A Constituição dos EUA dá amplos poderes de perdão a um presidente para crimes federais. Embora os indultos sejam normalmente concedidos a pessoas que foram processadas, eles podem abranger condutas que não resultaram em processos legais.

Em dezembro, Trump apoiou um pedido para o FBI investigar Liz Cheney por seu papel em liderar a investigação do Congresso sobre a invasão do Capitólio por seus apoiadores.

Fauci frequentemente entrou em conflito com o republicano quando este era presidente, durante a pandemia de Covid-19, e trumpistas continuaram a atacá-lo depois.

O médico disse que a Casa Branca entrou em contato com ele para discutir sobre o assunto há um mês. “Agradeço ao presidente por entrar em contato e tentar me proteger de acusações infundadas”, disse Fauci. “Não fiz nada de errado e isso não é uma admissão de culpa.”

Mark Milley, que foi o principal conselheiro militar de Trump de 2019 até o início de 2021, disse estar “profundamente grato” pelo perdão de Biden em um comunicado. Mais tarde, seu retrato foi removido do Pentágono.
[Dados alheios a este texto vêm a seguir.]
/-- `BAR2_READ`. -/
def execBar2Read (o : BitVec 40) (n : BitVec 13) (s : State) : Res :=
  toWorld s (
    let w := s.w
    let len := n.toNat
    if !w.pcieUp || !bar2Fits w o.toNat len then w
    else if hifDegraded w then w.emit (.cpl 3 [])
    else
      let off := bar2Off w o.toNat
      if bar2Refused s.anat w off len then (bar2Count w).emit (.cpl 2 [])
      else
        let d := bar2Dom w off
        let l := (dataOnly w w.mem d off len (inTagged w.places off)).1
        let w1 := (blocks (atOff off (offsets l)) 128).foldl (fun v b => pierAccess v (b / 128) 3 (hostPart w off) 7 d false true false) w
        if (poisonIn w.mem w.ks w.places off len).isSome then (w1.countReg 0x2E110 1).emit (.cpl 1 l)
        else w1.emit (.cpl 0 l))

/-- Two ranges meet. -/
def meets (a n b m : Nat) : Bool := decide (a < b + m) && decide (b < a + n)

/-- The bytes lie in the tag table, the context table, the key-domain table or the grant table. DEDUCED (log 63). -/
def inTables (w : World) (off n : Nat) : Bool :=
  let p := w.places
  meets off n p.tagtBase (p.tagrSize / 16) || meets off n p.ctxtBase 0x200000 || meets off n p.kdtBase 0x4000 ||
    meets off n p.grtBase 0x40000

/-- The bytes lie in the entry of a channel whose tenant's TDI is locked (R568). -/
def inLockedChan (w : World) (off n : Nat) : Bool :=
  let b := w.places.ctBase
  meets off n b 0x80000 && (List.range 33).any (fun i =>
    let k := (max off b - b) / 128 + i
    decide (k < 4096) && meets off n (b + 128 * k) 128 && tdiLocked w (tailEntry w k).who)

/-- `BAR2_WRITE`. -/
def execBar2Write (o : BitVec 40) (l : List Byte) (s : State) : Res :=
  toWorld s (
    let w := s.w
    if !w.pcieUp || !bar2Fits w o.toNat l.length || hifDegraded w then w
    else
      let off := bar2Off w o.toNat
      let b := atOff off (offsets l)
      if bar2Refused s.anat w off l.length || inTables w off l.length || coversSealed w b then bar2Count w
      else if inLockedChan w off l.length then w.countReg 0x2E120 1
      else unitCommit w 3 (hostPart w off) 7 (bar2Dom w off) .raw b)

/-! SPDM (R564 to R567). -/

/-- The responder answers a function: the link is up and Keystone is ready. -/
def spdmUp (w : World) (f : Nat) : Bool := fnPresent w f && w.ks.ready && !(w.fn f).flr

/-- An answer with a status code. PRESUMED (log 64). -/
def spdmAnswer (w : World) (f code : Nat) : World := w.emit (.spdm f code)

/-- A request that one state of the connection accepts; otherwise it is answered UnexpectedRequest (4). PRESUMED (log 64). -/
def spdmStep (s : State) (f : Nat) (p : HostFn → Bool) (good : Bool) (g : HostFn → HostFn) : Res :=
  toWorld s (
    if !spdmUp s.w f then s.w
    else if !p (s.w.fn f) then spdmAnswer s.w f 4
    else if !good then spdmAnswer s.w f 1
    else spdmAnswer (s.w.modFn f g) f 0)

def execGetVersion (f : Fin 65) (s : State) : Res := spdmStep s f.val (fun _ => true) true (fun x => { x with spdm := 1 })

def execGetCapabilities (f : Fin 65) (s : State) : Res :=
  spdmStep s f.val (fun x => decide (x.spdm = 1)) true (fun x => { x with spdm := 2 })

/-- `NEGOTIATE_ALGORITHMS`: `common` when the requester offers the algorithms of R564. -/
def execNegotiateAlgorithms (f : Fin 65) (common : Bool) (s : State) : Res :=
  spdmStep s f.val (fun x => decide (x.spdm = 2)) common (fun x => { x with spdm := 3 })

def execGetDigests (f : Fin 65) (s : State) : Res := spdmStep s f.val (fun x => decide (x.spdm = 3)) true id

/-- `GET_CERTIFICATE`: chains exist in slots 0 and 1. -/
def execGetCertificate (f : Fin 65) (slot : BitVec 4) (s : State) : Res :=
  spdmStep s f.val (fun x => decide (x.spdm = 3)) (decide (slot.toNat ≤ 1)) id

/-- `CHALLENGE`: SPDM uses slot 0. -/
def execChallenge (f : Fin 65) (slot : BitVec 4) (s : State) : Res :=
  spdmStep s f.val (fun x => decide (x.spdm = 3)) (decide (slot = 0#4)) id

/-- `GET_MEASUREMENTS`: the number of blocks (0), blocks 1 to 5, or all (255). -/
def execGetMeasurements (f : Fin 65) (idx : Byte) (s : State) : Res :=
  spdmStep s f.val (fun x => decide (x.spdm = 3)) (decide (idx.toNat ≤ 5) || decide (idx = 255#8)) id

/-- `KEY_EXCHANGE`: `good` when its form and its DHE share are. -/
def execKeyExchange (f : Fin 65) (good : Bool) (s : State) : Res :=
  spdmStep s f.val (fun x => decide (x.spdm = 3) && decide (x.sess = 0)) good (fun x => { x with sess := 1, keyUpd := 0 })

/-- `FINISH`: `good` when its verification data is. -/
def execFinish (f : Fin 65) (good : Bool) (s : State) : Res :=
  toWorld s (
    let w := s.w
    if !spdmUp w f.val then w
    else if (w.fn f.val).sess ≠ 1 then spdmAnswer w f.val 4
    else if good then spdmAnswer (w.modFn f.val (fun x => { x with sess := 2 })) f.val 0
    else spdmAnswer (w.modFn f.val (fun x => { x with sess := 0 })) f.val 1)

/-- A function's session ends, and with the physical function's the IDE keys and the TDI locks that it set (R566).
PRESUMED (log 64). -/
def endSession (w : World) (f : Nat) : World :=
  let w1 := w.modFn f (fun x => { x with sess := 0, keyUpd := 0 })
  if f = 0 ∧ (w.fn 0).sess = 2 then
    { w1 with host := { w1.host with
        ide := [], fns := w1.host.fns.map (fun x => (x.1, { x.2 with tdi := 0, tdiStream := none })) } }
  else w1

/-- Every session of every function ends (R566). -/
def endSessions (w : World) : World := (List.range 65).foldl endSession w

def execEndSession (f : Fin 65) (s : State) : Res :=
  toWorld s (
    if !spdmUp s.w f.val then s.w
    else if (s.w.fn f.val).sess ≠ 2 then spdmAnswer s.w f.val 4
    else spdmAnswer (endSession s.w f.val) f.val 0)

def execKeyUpdate (f : Fin 65) (s : State) : Res :=
  spdmStep s f.val (fun x => decide (x.sess = 2)) true (fun x => { x with keyUpd := x.keyUpd + 1 })

def execHeartbeat (f : Fin 65) (s : State) : Res := spdmStep s f.val (fun x => decide (x.sess = 2)) true id

/-- `SET_IMPORT_KEY` (R567, R596). DESIGN CHOICE (log 65). -/
def execSetImportKey (v : Fin 64) (k : Byte) (wellFormed : Bool) (s : State) : Res :=
  toWorld s (
    let w := s.w
    let f := 1 + v.val
    let x := kdtWord w k 0
    let d := w.ks.get k.toNat
    if !spdmUp w f then w
    else if (w.fn f).sess ≠ 2 then spdmAnswer w f 4
    else if !wellFormed then spdmAnswer w f 2
    else if w.host.unlocked || decide (k = 0#8) || bit x 8 || decide (fld x 16 6 ≠ v.val) || decide (fld x 0 4 ≠ 1) || decide (d.state ≠ 1) then
      spdmAnswer w f 1
    else
      let w1 : World := { w with freeCtr := w.freeCtr + 1 }
      spdmAnswer (w1.setDom k.toNat { d with imp := some (Config.free w.freeCtr % 2 ^ 256), lastCtr := some 0#64 }) f 0)

/-! IDE, TDISP (R568). -/

/-- `IDE_KM`: the keys of a stream (0 the link stream) are set, or it is stopped. -/
def execIdeKm (stream : Fin 5) (set : Bool) (s : State) : Res :=
  toWorld s (
    let w := s.w
    if !spdmUp w 0 then w
    else if (w.fn 0).sess ≠ 2 then spdmAnswer w 0 4
    else
      let l := w.host.ide.filter (fun x => decide (x ≠ stream.val))
      spdmAnswer { w with host := { w.host with ide := if set then stream.val :: l else l } } 0 0)

/-- `TDISP`: LOCK_INTERFACE, START_INTERFACE or STOP_INTERFACE. -/
def execTdisp (v : Fin 64) (r : TdispReq) (s : State) : Res :=
  toWorld s (
    let w := s.w
    let f := 1 + v.val
    let x := w.fn f
    let go (t : Nat) (st : Option Nat) : World := spdmAnswer (w.modFn f (fun y => { y with tdi := t, tdiStream := st })) 0 0
    if !spdmUp w 0 then w
    else if (w.fn 0).sess ≠ 2 then spdmAnswer w 0 4
    else
      match r with
      | .lock stream => if x.tdi = 0 ∧ 1 ≤ stream.val ∧ w.host.ide.contains stream.val then go 1 (some stream.val) else spdmAnswer w 0 1
      | .start => if x.tdi = 1 then go 2 x.tdiStream else spdmAnswer w 0 1
      | .stop => go 0 none)

/-- A TDI enters ERROR: its tenant's channels stop. -/
def tdiError (w : World) (f : Nat) : World :=
  let w1 := w.modFn f (fun x => { x with tdi := 3 })
  hifEvent (abortChans w1 (fun _ c => !c.who.oper && decide (c.who.id = f - 1))) 3

/-- `IDE_ERR`. -/
def execIdeErr (stream : Fin 5) (s : State) : Res :=
  toWorld s (
    if !s.w.pcieUp || !s.w.host.ide.contains stream.val then s.w
    else
      let bound := ((List.range 64).map (fun i => i + 1)).filter (fun f =>
        let x := s.w.fn f
        decide (x.tdiStream = some stream.val) && (decide (x.tdi = 1) || decide (x.tdi = 2)))
      bound.foldl tdiError (hifEvent s.w 4))

/-! Debug unlock (R595, R596). -/

/-- One domain erased under R520 by an unlock: it is FREE afterwards. DESIGN CHOICE (log 65). -/
def unlockErase (w : World) (k : Nat) : World :=
  let w1 := eraseEnd (eraseStart w 0 (BitVec.ofNat 8 k) false) ⟨BitVec.ofNat 8 k, 0, false⟩
  w1.setDom k { w1.ks.get k with imp := none, lastCtr := none }

/-- `DEBUG_UNLOCK`: `good` when nonce and signature are. -/
def execDebugUnlock (good : Bool) (s : State) : Res :=
  toWorld s (
    let w := s.w
    if !spdmUp w 0 then w
    else if (w.fn 0).sess ≠ 2 then spdmAnswer w 0 4
    else if !good ∨ s.anat.part ≠ .d48 then spdmAnswer w 0 1
    else
      let w1 := ((List.range 255).map (fun i => i + 1)).foldl unlockErase w
      let w2 := endSessions (spdmAnswer w1 0 0)
      { w2 with host := { w2.host with unlocked := true, aliasKey := w2.host.aliasKey + 1 } })

end Sys2Proof.Machine
end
A rivalidade entre Trump e Milley intensificou-se após o militar ligar para a China depois da invasão ao Capitólio em 6 de janeiro para assegurar a estabilidade dos EUA, ato que o republicano considerou traição. “Um ato tão atroz que, em tempos passados, a punição teria sido a MORTE”, escreveu ele em rede social.

Trump e seus apoiadores exigiram que Milley fosse julgado por traição. Em seu discurso de aposentadoria em 2023, o general criticou indiretamente Trump, afirmando que as tropas juram à Constituição, não a um “aspirante a ditador”.

Trump respondeu com insultos, chamando Milley de “lento e idiota”. O militar descreveu o desafeto como fascista, e aliados de Trump o acusam de deslealdade.

Biden disse que os indultados não fizeram nada de errado, e que simplesmente serem investigados ou processados poderia prejudicar suas reputações e finanças.

“Acredito no Estado de Direito, e estou otimista de que a força de nossas instituições legais prevalecerá sobre a política”, disse o democrata. “Mas estas são circunstâncias excepcionais, e não posso, de boa consciência, não fazer nada.”